Using llvm-mca for predicting CPU cycle impact of code changes

Way back in the distant past, when the Apple ][ and the Commodore 64 were king, you could read the manual for a microprocessor and see how many CPU cycles each instruction took, and then do the math as to how long a sequence of instructions would take to execute. This cycle counting was used pretty effectively to do really neat things such as how you’d get anything on the screen from an Atari 2600. Modern CPUs are… complex. They can do several things at once, in a different order than what you wrote them in, and have an interesting arrangement of shared resources to allocate.

So, unlike with simpler hardware, if you have a sequence of instructions for a modern processor, it’s going to be pretty hard to work out how many cycles that could take by hand, and it’s going to differ for each micro-architecture available for the instruction set.

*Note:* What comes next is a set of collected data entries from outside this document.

/-! ### Witnesses: every statement with hypotheses has an instance that meets them -/

theorem witness_DecodeOfEncodeGivesTheOperation :
    (Instr.busRdUndef 0x04 1).wellFormed vecCfg = true ∧ encode vecCfg.regMap (.busRdUndef 0x04 1) = some (.read 0x04 1) := by decide
theorem witness_EncodeOfDecodeGivesTheTransaction : decode vecCfg.regMap (.write [0x02, 1, 2]) = .ok (.busWrLed 1 2 []) := rfl
theorem witness_RowClassCountsAssertedRows :
    vecCfg.rows = 8 ∧ rowClass 8 0x80 = .row 7 ∧ rowClass 8 0x100 = .none ∧ rowClass 8 0x81 = .multi := by decide
theorem witness_DefaultQuadTableSignsTransitions :
    (0 : Phase) = 0 ∧ ((0b01, 0b00) : Phase × Phase) ∈ [((0b00, 0b10) : Phase × Phase), (0b10, 0b11), (0b11, 0b01), (0b01, 0b00)] ∧
      (3 : Phase) ^^^ 0 = 0b11 ∧ (2 : Phase) ^^^ 1 = 0b11 ∧ (1 : Phase) ^^^ 0 = 0b01 ∧ (2 : Phase) ^^^ 0 = 0b10 := by decide
theorem witness_WriteTransactionStep_empty : (withActs [.write []]).world.inbox = .write [] :: [] := rfl
theorem witness_WriteTransactionStep_one : (withActs [.write [2]]).world.inbox = .write (2 :: []) :: [] := rfl
theorem witness_WriteTransactionStep_two : (withActs [.write [2, 0xFF]]).world.inbox = .write (2 :: [0xFF]) :: [] := rfl
theorem witness_WriteTransactionStep_three :
    (withActs [.write [2, 0xFF, 7]]).world.inbox = .write (2 :: 0xFF :: 7 :: []) :: [] := rfl
theorem witness_reads_length : 1 ≤ (1 : Nat) := by decide
theorem witness_LedRead_hostWord : vec.cfg.ledReadback = .hostWord := rfl
theorem witness_LedRead_projected : ({ vecCfg with ledReadback := .projected } : Config).ledReadback = .projected := rfl
theorem witness_EmptyTransactions_write : (withActs [.write []]).world.inbox = .write [] :: [] := rfl
theorem witness_EmptyTransactions_read : (withActs [.read 0]).world.inbox = .read 0 :: [] := rfl
theorem witness_ReadTransactionStep : (withActs [.read 1]).world.inbox = .read 1 :: [] ∧ 1 ≤ (1 : Nat) := ⟨rfl, by decide⟩
theorem witness_ReadTransactionStep_empty : (withActs [.read 0]).world.inbox = .read 0 :: [] := rfl
theorem witness_Enqueue_full : (withQueue 0 15 true).queue.w + 1 = (withQueue 0 15 true).queue.r := by decide
theorem witness_Enqueue_room : (withQueue 0 14 true).queue.w + 1 ≠ (withQueue 0 14 true).queue.r := by decide
theorem witness_Dequeue_empty : 0 = ((withQueue 6 6 false).queue.w - (withQueue 6 6 false).queue.r).toNat := by decide
theorem witness_Dequeue_last : 1 = ((withQueue 5 6 true).queue.w - (withQueue 5 6 true).queue.r).toNat := by decide
theorem witness_Dequeue_full : 15 = ((withQueue 5 4 true).queue.w - (withQueue 5 4 true).queue.r).toNat := by decide
theorem witness_QueueRefines_empty : vec.queue.contents = [] := rfl
theorem witness_QueueRefines_one :
    (withQueue 0 1 true).queue.contents = [({ kind := 0, data := 0 } : Event)] := by decide
theorem witness_Fifo_one : vec.queue.w = vec.queue.r ∧ 1 ≤ ([{ kind := 3, data := 1 }] : List Event).length := by decide
theorem witness_Fifo_fifteen :
    vec.queue.w = vec.queue.r ∧ (List.replicate 15 ({ kind := 3, data := 1 } : Event)).length ≤ 15 := by decide
theorem witness_ConsumptionTakesClampedQuotient :
    (9 : Int) = (withAcc 4 9).dec.acc[4] ∧ (7 : Int) = min (max (Int.tdiv 9 1) (-8)) 7 := by decide
theorem witness_ConsumptionLosesNoStep_fits :
    (-7 : Int) = (withAcc 4 (-7)).dec.acc[4] ∧ (-8 : Int) ≤ Int.tdiv (-7) 1 ∧ Int.tdiv (-7) 1 ≤ 7 := by decide
theorem witness_ConsumptionLosesNoStep_clamped :
    (300 : Int) = (withAcc 10 300).dec.acc[10] ∧ ((1 : Int) = (withAcc 10 300).cfg.vfoDiv) ∧ (-128 : Int) ≤ 0 := by decide
theorem witness_EncoderService :
    (-1 : Int) = (withAcc 7 (-1)).dec.acc[(7 : Fin 10).castSucc] ∧ (-1 : Int) = min (max (Int.tdiv (-1) 1) (-8)) 7 ∧
      7 = vecCfg.encIdMap[0][7] := by decide
theorem witness_VfoService_edge : vec.cfg.vfoMode = .edge ∧ (0 : Int) = vec.dec.acc[10] + vec.dec.vfoRaw := by decide
theorem witness_VfoService_polled : vecPolled.cfg.vfoMode = .polled ∧ (0 : Int) = vecPolled.dec.acc[10] := by decide
theorem witness_EncoderPath_polled : vecPolled.cfg.vfoMode = .polled := rfl
theorem witness_VfoEdge_edge : vec.cfg.vfoMode = .edge := rfl
theorem witness_VfoEdge_polled : vecPolled.cfg.vfoMode = .polled := rfl
theorem witness_ScanStepFromIdle :
    vec.scan.state = .idle ∧ rowClass 8 0 = .none ∧ rowClass 8 0x80 = .row 7 ∧ rowClass 8 0x81 = .multi := by decide
theorem witness_ScanStepFromWaitPressed_running :
    (withScan .waitPressed 0 3 2 0).scan.state = .waitPressed ∧ 2 ≤ (withScan .waitPressed 0 3 2 0).scan.dcnt := by decide
theorem witness_ScanStepFromWaitPressed_other :
    (withScan .waitPressed 0 3 1 0).scan.state = .waitPressed ∧ (withScan .waitPressed 0 3 1 0).scan.dcnt = 1 ∧
      rowClass 8 0x10 ≠ .row 3 := by decide
theorem witness_ScanStepFromWaitPressed_same :
    (withScan .waitPressed 1 1 1 0).scan.state = .waitPressed ∧ (withScan .waitPressed 1 1 1 0).scan.dcnt = 1 ∧ rowClass 8 0x02 = .row 1 ∧ 9 = 1 * vecCfg.rows + 1 := by decide
theorem witness_ScanStepFromPressed :
    (withScan .pressed 0 3 0 1).scan.state = .pressed ∧ rowClass 8 0x08 = .row 3 ∧ rowClass 8 0 = .none ∧
      rowClass 8 0x10 ≠ .row 3 ∧ rowClass 8 0x10 ≠ .none := by decide
theorem witness_ScanStepFromPressed_counts :
    (withScan .pressed 0 3 0 0).scan.lpcnt = 0 ∧ (withScan .pressed 0 3 0 1).scan.lpcnt = 1 ∧
      2 ≤ (withScan .pressed 0 3 0 2).scan.lpcnt := by decide
theorem witness_ScanStepFromWaitReleased :
    (withScan .waitReleased 0 3 1 0).scan.state = .waitReleased ∧ (withScan .waitReleased 0 3 1 0).scan.dcnt = 1 ∧
      2 ≤ (withScan .waitReleased 0 3 2 0).scan.dcnt ∧ rowClass 8 0x03 ≠ .none ∧ rowClass 8 0x03 ≠ .row 3 := by decide
theorem witness_ScanStepFromMultiStates :
    (withScan .multiPressed 0 3 1 0).scan.state = .multiPressed ∧
      (withScan .waitMultiReleased 0 3 1 0).scan.state = .waitMultiReleased ∧ rowClass 8 0 = .none ∧ rowClass 8 1 ≠ .none ∧
      2 ≤ (withScan .multiPressed 0 3 2 0).scan.dcnt := by decide
theorem witness_ReportClassifiesTheHeldButton :
    31 = 3 * vecCfg.rows + 7 ∧ 31 + 32 * true.toNat < 64 ∧ (0 : Byte) = vecCfg.reportTable[31 + 32 * true.toNat] := by decide
theorem witness_ShiftButtons_band :
    9 = (withScan .waitPressed 1 1 1 0).scan.col * vecCfg.rows + 1 ∧ ∃ t, exec (.scanStep 2) (withScan .waitPressed 1 1 1 0) = .next t :=
  ⟨by decide, _, rfl⟩
theorem witness_ShiftButtons_enc :
    27 = (withScan .waitPressed 3 3 1 0).scan.col * vecCfg.rows + 3 ∧ ∃ t, exec (.scanStep 8) (withScan .waitPressed 3 3 1 0) = .next t :=
  ⟨by decide, _, rfl⟩
theorem witness_MultiPress : ∃ t, exec (.scanStep 0) (withScan .multiPressed 0 0 1 0) = .next t := ⟨_, rfl⟩
theorem witness_MultiPress_last :
    (after (.scanStep 0) (withScan .waitMultiReleased 0 0 1 0)).scan.state = .idle := by decide
theorem witness_OnePressOneRelease :
    ConfigLegal vec.cfg ∧ vec.scan.state = .idle ∧ vec.scan.col < vec.cfg.cols ∧ rowClass 8 0x08 = .row 3 ∧ rowClass 8 0 = .none ∧
      ({ vec.scan with row := 3 } : Scanner).report vecCfg 3 = some { kind := 3, data := 0x21 } :=
  ⟨vecCfg_legal, by decide, by decide, by decide, by decide, by decide⟩
theorem witness_TickSampleLatchesTheReading :
    ({ vec.world with readings := [{ phase := Vector.replicate 11 0, rows := 0 }] } : World).readings =
      { phase := Vector.replicate 11 0, rows := 0 } :: [] := rfl
theorem witness_TickSampleCompletesOnDraws : vec.world.readings = [] := rfl
theorem witness_TickTurn_alone : vec.tickTurn := .inl rfl
theorem witness_TickTurn_scheduled : (withActs [.tick]).tickTurn := .inr rfl
theorem witness_TickStep_positions :
    (atPhase .wait).tphase = .wait ∧ (atPhase .t0Sample).tphase = .t0Sample ∧ (atPhase .t1Phase).tphase = .t1Phase ∧
      (atPhase (.t2Decode 0)).tphase = .t2Decode 0 ∧ (atPhase (.t2Decode 10)).tphase = .t2Decode (9 : Fin 10).succ ∧
      (atPhase .t3Scan).tphase = .t3Scan ∧ (atPhase .t4Led).tphase = .t4Led := by decide
theorem witness_StepRuns_write : decode vecCfg.regMap (.write [3]) = .ok (.busWrSel 3) := rfl
theorem witness_StepRuns_read : decode vecCfg.regMap (.read vec.bus.regsel 2) = .ok (.busRdId 2) := rfl
theorem witness_StepRuns_edge : (withActs [.edge true true]).world.inbox = .edge true true :: [] := rfl
theorem witness_StepRuns_powerOn : (withActs [.powerOn]).world.inbox = .powerOn :: [] := rfl
theorem witness_EveryTickCompletes : State.reset.world.inbox = [] ∧ State.reset.tphase = .wait := ⟨rfl, rfl⟩
theorem witness_EventsOfATickComeInOrder : vec.world.inbox = [] ∧ vec.tphase = .wait := ⟨rfl, rfl⟩
theorem witness_StepsComplete :
    (∀ acts, vec.world.inbox ≠ .write [] :: acts) ∧ (∀ acts, vec.world.inbox ≠ .read 0 :: acts) ∧ ConfigLegal vec.cfg :=
  ⟨fun _ h => (List.cons_ne_nil _ _ h.symm), fun _ h => (List.cons_ne_nil _ _ h.symm), vecCfg_legal⟩
theorem witness_steps : (∃ t, step vec = .next t) ∧ ∀ acts, vec.world.inbox ≠ .powerOn :: acts :=
  ⟨⟨_, rfl⟩, fun _ h => List.cons_ne_nil _ _ h.symm⟩
theorem witness_Registers_led : (afterStep (withActs [.write [2, 0x34, 0x12]])).bus.ledHost = 0x1234 := by decide
theorem witness_Ready_falls :
    (afterStep { withQueue 0 1 true with world := { vec.world with inbox := [.read 1] } }).queue.ready = false := by decide
theorem witness_Ready_rises : (afterStep { withAcc 0 1 with tphase := .t2Decode 1 }).queue.ready = true := by decide
theorem witness_EdgesAndTransactionsCommute : decode vec.cfg.regMap (.read 3 1) = .ok (.busRdEvent 1) := rfl
theorem witness_EveryStepKeepsTheInvariants : Inv vec ∧ ∃ t, step vec = .next t := ⟨vec_inv, _, rfl⟩
theorem witness_ResetBringsTheInitialState : ConfigLegal vec.cfg := vecCfg_legal

end Sys2Proof.Tests
end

When designing a microprocessor, simulating what a series of existing instructions will take to execute compared to the previous generation of microprocessor is pretty important. The aim should be for it to take less time or energy or some other metric that means your new processor is better than the old one. It can be okay if processor generation to generation some sequence of instructions take more cycles, if your cycles are more frequent, or power efficient, or other positive metric you’re designing for.

Programmers may want this simulation too, as some code paths get rather performance critical for certain applications. Open Source tools for this aren’t as prolific as I’d like, but there is llvm-mca which I (relatively) recently learned about.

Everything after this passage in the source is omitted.